● Dataset excerpts:

@[simp] theorem State.frameCycleStart_tables (s : State) (hs : s.tablesWhole) : (State.frameCycleStart s).tablesWhole := by
  unfold State.frameCycleStart
  dsimp only
  simp (maxDischargeDepth := 40) [hs]

@[simp] theorem State.jigCloses_tables (s : State) (hs : s.tablesWhole) : (State.jigCloses s).tablesWhole := by
  unfold State.jigCloses
  dsimp only
  repeat' split
  all_goals simp [hs]

@[simp] theorem State.toIdle_tables (s : State) (hs : s.tablesWhole) : (State.toIdle s).tablesWhole := by
  unfold State.toIdle
  simp [hs]

@[simp] theorem State.jigOpens_tables (s : State) (hs : s.tablesWhole) : (State.jigOpens s).tablesWhole := by
  unfold State.jigOpens
  dsimp only
  repeat' split
  all_goals simp (maxDischargeDepth := 40) [hs]

@[simp] theorem State.land_tables (s : State) (hs : s.tablesWhole) : (State.land s).tablesWhole := by
  unfold State.land
  repeat' split
  all_goals simp [hs]

@[simp] theorem State.clearThrough_tables (s : State) (hs : s.tablesWhole) : (State.clearThrough s).tablesWhole := by
  unfold State.clearThrough
  simp [hs]

@[simp] theorem State.forgetPeers_tables (s : State) (hs : s.tablesWhole) : (State.forgetPeers s).tablesWhole := by
  exact State.evalConflict_tables _ ⟨by simp, hs.2⟩

@[simp] theorem State.stationClear_tables (s : State) (hs : s.tablesWhole) : (State.stationClear s).tablesWhole := by
  unfold State.stationClear
  dsimp only
  repeat' split
  all_goals simp (maxDischargeDepth := 40) [hs]

@[simp] theorem State.enterUnconfigured_tables (s : State) (hs : s.tablesWhole) : (State.enterUnconfigured s).tablesWhole := by
  unfold State.enterUnconfigured
  dsimp only
  simp (maxDischargeDepth := 40) [hs]

@[simp] theorem State.passToIdle_tables (s : State) (hs : s.tablesWhole) : (State.passToIdle s).tablesWhole := by
  unfold State.passToIdle
  dsimp only
  repeat' split
  all_goals simp (maxDischargeDepth := 40) [hs]

@[simp] theorem State.configured_tables (s : State) (hs : s.tablesWhole) : (State.configured s).tablesWhole := by
  unfold State.configured
  repeat' split
  all_goals simp [hs]

@[simp] theorem State.closeFailed_tables (s : State) (hs : s.tablesWhole) : (State.closeFailed s).tablesWhole := by
  unfold State.closeFailed
  simp [hs]

@[simp] theorem State.loneFails_tables (s : State) (hs : s.tablesWhole) : (State.loneFails s).tablesWhole := by
  unfold State.loneFails
  dsimp only
  repeat' split
  all_goals simp [hs]

@[simp] theorem State.effectorFault_tables (kind : FailKind) (deadly : Bool) (s : State) (hs : s.tablesWhole) :
    (State.effectorFault kind deadly s).tablesWhole := by
  unfold State.effectorFault
  dsimp only
  repeat' split
  all_goals simp [hs]

@[simp] theorem State.portFails_tables (kind : FailKind) (extra : Option Command) (s : State) (hs : s.tablesWhole) :
    (State.portFails kind extra s).tablesWhole := by
  unfold State.portFails
  dsimp only
  repeat' split
  all_goals simp (maxDischargeDepth := 40) [hs]

@[simp] theorem State.raiseFlag_tables (w : Word) (s : State) (hs : s.tablesWhole) : (State.raiseFlag w s).tablesWhole := by
  unfold State.raiseFlag
  simp [hs]

@[simp] theorem State.placeCommand_tables (c : Command) (u : PortUser) (s : State) (hs : s.tablesWhole) :
    (State.placeCommand c u s).tablesWhole := by
  unfold State.placeCommand
  repeat' split
  all_goals simp [hs]

@[simp] theorem State.commandTaken_tables (c : Command) (u : PortUser) (s : State) (hs : s.tablesWhole) :
    (State.commandTaken c u s).tablesWhole := by
  unfold State.commandTaken
  dsimp only
  repeat' split
  all_goals simp [hs]

@[simp] theorem State.resumeRises_tables (s : State) (hs : s.tablesWhole) : (State.resumeRises s).tablesWhole := by
  unfold State.resumeRises
  dsimp only
  repeat' split
  all_goals simp [hs]

@[simp] theorem State.resumeFalls_tables (s : State) (hs : s.tablesWhole) : (State.resumeFalls s).tablesWhole := by
  unfold State.resumeFalls
  dsimp only
  repeat' split
  all_goals simp [hs]

@[simp] theorem State.responseLate_tables (s : State) (hs : s.tablesWhole) : (State.responseLate s).tablesWhole := by
  unfold State.responseLate
  dsimp only
  repeat' split
  all_goals simp [hs]

@[simp] theorem State.completionLate_tables (s : State) (hs : s.tablesWhole) : (State.completionLate s).tablesWhole := by
  unfold State.completionLate
  repeat' split
  all_goals simp [hs]

@[simp] theorem State.readyFalls_tables (width : Nat) (s : State) (hs : s.tablesWhole) : (State.readyFalls width s).tablesWhole := by
  unfold State.readyFalls
  dsimp only
  repeat' split
  all_goals simp [hs]

@[simp] theorem State.closeStream_tables (s : State) (hs : s.tablesWhole) : (State.closeStream s).tablesWhole := by
  unfold State.closeStream
  simp [hs]

@[simp] theorem State.travelCloses_tables (t : Nat) (stream : OpenStream) (stopped : Bool) (s : State) (hs : s.tablesWhole) :
    (State.travelCloses t stream stopped s).tablesWhole := by
  unfold State.travelCloses
  repeat' split
  all_goals simp [hs]

@[simp] theorem State.loneDone_tables (stopped : Bool) (s : State) (hs : s.tablesWhole) : (State.loneDone stopped s).tablesWhole := by
  unfold State.loneDone
  repeat' split
  all_goals simp [hs]

@[simp] theorem State.doneCloses_tables (st : OpenStream) (s : State) (hs : s.tablesWhole) : (State.doneCloses st s).tablesWhole := by
  unfold State.doneCloses
  dsimp only
  repeat' split
  all_goals simp (maxDischargeDepth := 40) [hs]

@[simp] theorem State.stopCycleTravel_tables (s : State) (hs : s.tablesWhole) : (State.stopCycleTravel s).tablesWhole := by
  unfold State.stopCycleTravel
  repeat' split
  all_goals simp [hs]

@[simp] theorem State.stopLoneTravel_tables (s : State) (hs : s.tablesWhole) : (State.stopLoneTravel s).tablesWhole := by
  unfold State.stopLoneTravel
  repeat' split
  all_goals simp [hs]

@[simp] theorem State.clearanceStop_tables (s : State) (hs : s.tablesWhole) : (State.clearanceStop s).tablesWhole := by
  unfold State.clearanceStop
  simp [hs]

@[simp] theorem State.clearanceChecks_tables (s : State) (hs : s.tablesWhole) : (State.clearanceChecks s).tablesWhole := by
  unfold State.clearanceChecks
  repeat' split
  all_goals simp [hs]

@[simp] theorem State.positionHeard_tables (st : OpenStream) (p : Nat) (s : State) (hs : s.tablesWhole) :
    (State.positionHeard st p s).tablesWhole := by
  unfold State.positionHeard
  dsimp only
  repeat' split
  all_goals simp (maxDischargeDepth := 40) [hs]

@[simp] theorem State.supplyFaulted_tables (s : State) (hs : s.tablesWhole) : (State.supplyFaulted s).tablesWhole := by
  unfold State.supplyFaulted
  repeat' split
  all_goals simp [hs]

@[simp] theorem State.judgePressure_tables (v : Nat) (s : State) (hs : s.tablesWhole) : (State.judgePressure v s).1.tablesWhole := by
  unfold State.judgePressure
  dsimp only
  repeat' split
  all_goals simp [hs]

@[simp] theorem State.pressureDone_tables (v : Nat) (s : State) (hs : s.tablesWhole) : (State.pressureDone v s).1.tablesWhole := by
  unfold State.pressureDone
  simp [hs]

@[simp] theorem State.acceptReport_tables (st : OpenStream) (d : Data) (w : Accepted) (s : State) (hs : s.tablesWhole) :
    (State.acceptReport st d w s).tablesWhole := by
  unfold State.acceptReport
  dsimp only
  repeat' split
  all_goals simp (maxDischargeDepth := 40) [hs]

@[simp] theorem State.judgeWord_tables (tag : Nat) (d : Data) (mark : Bool) (s : State) (hs : s.tablesWhole) :
    (State.judgeWord tag d mark s).tablesWhole := by
  unfold State.judgeWord
  repeat' split
  all_goals simp [hs]

@[simp] theorem State.takeWord_tables (tag : Nat) (d : Data) (mark : Bool) (s : State) (hs : s.tablesWhole) :
    (State.takeWord tag d mark s).tablesWhole := by
  unfold State.takeWord
  simp [hs]

@[simp] theorem State.placeForCycle_tables (c : Command) (f : Cycle → Cycle) (s : State) (hs : s.tablesWhole) :
    (State.placeForCycle c f s).tablesWhole := by
  unfold State.placeForCycle
  simp [hs]

@[simp] theorem State.tryTravel_tables (t : Nat) (asked : Bool) (s : State) (hs : s.tablesWhole) :
    (State.tryTravel t asked s).tablesWhole := by
  unfold State.tryTravel
  dsimp only
  repeat' split
  all_goals simp [hs]

@[simp] theorem State.tryDrill_tables (s : State) (hs : s.tablesWhole) : (State.tryDrill s).tablesWhole := by
  unfold State.tryDrill
  repeat' split
  all_goals simp [hs]

@[simp] theorem State.trySqueeze_tables (cy : Cycle) (s : State) (hs : s.tablesWhole) : (State.trySqueeze cy s).tablesWhole := by
  unfold State.trySqueeze
  dsimp only
  repeat' split
  all_goals simp [hs]

@[simp] theorem State.tryPoll_tables (s : State) (hs : s.tablesWhole) : (State.tryPoll s).tablesWhole := by
  unfold State.tryPoll
  repeat' split
  all_goals simp [hs]

@[simp] theorem State.tryTask_tables (c : Command) (asked : Bool) (s : State) (hs : s.tablesWhole) :
    (State.tryTask c asked s).tablesWhole := by
  unfold State.tryTask
  repeat' split
  all_goals simp [hs]

@[simp] theorem State.carryCycle_tables (cy : Cycle) (s : State) (hs : s.tablesWhole) : (State.carryCycle cy s).tablesWhole := by
  unfold State.carryCycle
  repeat' split
  all_goals simp [hs]

@[simp] theorem State.placeInterject_tables (s : State) (hs : s.tablesWhole) : (State.placeInterject s).tablesWhole := by
  unfold State.placeInterject
  dsimp only
  repeat' split
  all_goals simp [hs]

@[simp] theorem State.windCycle_tables (cy : Cycle) (e : Ending) (s : State) (hs : s.tablesWhole) :
    (State.windCycle cy e s).tablesWhole := by
  unfold State.windCycle
  dsimp only
  repeat' split
  all_goals simp [hs]

@[simp] theorem State.stepCycle_tables (s : State) (hs : s.tablesWhole) : (State.stepCycle s).tablesWhole := by
  unfold State.stepCycle
  repeat' split
  all_goals simp [hs]

@[simp] theorem State.stepLone_tables (s : State) (hs : s.tablesWhole) : (State.stepLone s).tablesWhole := by
  unfold State.stepLone
  repeat' split
  all_goals simp [hs]

@[simp] theorem State.stepPark_tables (s : State) (hs : s.tablesWhole) : (State.stepPark s).tablesWhole := by
  unfold State.stepPark
  dsimp only
  repeat' split
  all_goals simp [hs]

@[simp] theorem State.stepSelection_tables (s : State) (hs : s.tablesWhole) : (State.stepSelection s).tablesWhole := by
  unfold State.stepSelection
  repeat' split
  all_goals simp [hs]

@[simp] theorem State.toWorking_tables (s : State) (hs : s.tablesWhole) : (State.toWorking s).tablesWhole := by
  unfold State.toWorking
  dsimp only
  repeat' split
  all_goals simp [hs]

@[simp] theorem State.stepConditions_tables (s : State) (hs : s.tablesWhole) : (State.stepConditions s).tablesWhole := by
  unfold State.stepConditions
  repeat' split
  all_goals simp [hs]

@[simp] theorem State.toFinished_tables (s : State) (hs : s.tablesWhole) : (State.toFinished s).tablesWhole := by
  unfold State.toFinished
  dsimp only
  repeat' split
  all_goals simp [hs]

@[simp] theorem State.stepFinish_tables (s : State) (hs : s.tablesWhole) : (State.stepFinish s).tablesWhole := by
  unfold State.stepFinish
  repeat' split
  all_goals simp [hs]

@[simp] theorem State.stepZone_tables (side : Side) (s : State) (hs : s.tablesWhole) : (State.stepZone side s).tablesWhole := by
  unfold State.stepZone
  simp (maxDischargeDepth := 40) [hs]

@[simp] theorem State.stepZones_tables (s : State) (hs : s.tablesWhole) : (State.stepZones s).tablesWhole := by
  unfold State.stepZones
  simp [hs]

@[simp] theorem State.stepRequests_tables (s : State) (hs : s.tablesWhole) : (State.stepRequests s).tablesWhole := by
  unfold State.stepRequests
  simp [hs]

@[simp] theorem State.offerClaim_tables (ch : Choice) (s : State) (hs : s.tablesWhole) : (State.offerClaim ch s).tablesWhole := by
  unfold State.offerClaim
  dsimp only
  repeat' split
  all_goals simp [hs]

@[simp] theorem State.takeDatum_tables (t : Int × Int) (z : Option Side) (s : State) (hs : s.tablesWhole) :
    (State.takeDatum t z s).tablesWhole := by
  unfold State.takeDatum
  repeat' split
  all_goals simp [hs]

theorem State.askSeize_tables {side : Side} {sel : Selection} {s t : State} (h : s.askSeize side sel = some t)
    (hs : s.tablesWhole) : t.tablesWhole := by
  unfold State.askSeize at h
  split at h <;> cases h <;> simp [hs]

@[simp] theorem State.takeChoice_tables (ch : Choice) (s : State) (hs : s.tablesWhole) : (State.takeChoice ch s).1.tablesWhole := by
  unfold State.takeChoice
  repeat' split
  all_goals first | exact hs | exact State.askSeize_tables ‹_› hs | simp [hs]

@[simp] theorem State.choose_tables (refused : List Side) (s : State) (hs : s.tablesWhole) : (State.choose refused s).1.tablesWhole := by
  unfold State.choose
  repeat' split
  all_goals first | exact hs | exact State.askSeize_tables ‹_› hs | simp [hs]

● Task goal: Scan the material above for "asked". Copy every line where it appears.

● Task solution:
@[simp] theorem State.tryTravel_tables (t : Nat) (asked : Bool) (s : State) (hs : s.tablesWhole) :
    (State.tryTravel t asked s).tablesWhole := by
@[simp] theorem State.tryTask_tables (c : Command) (asked : Bool) (s : State) (hs : s.tablesWhole) :
    (State.tryTask c asked s).tablesWhole := by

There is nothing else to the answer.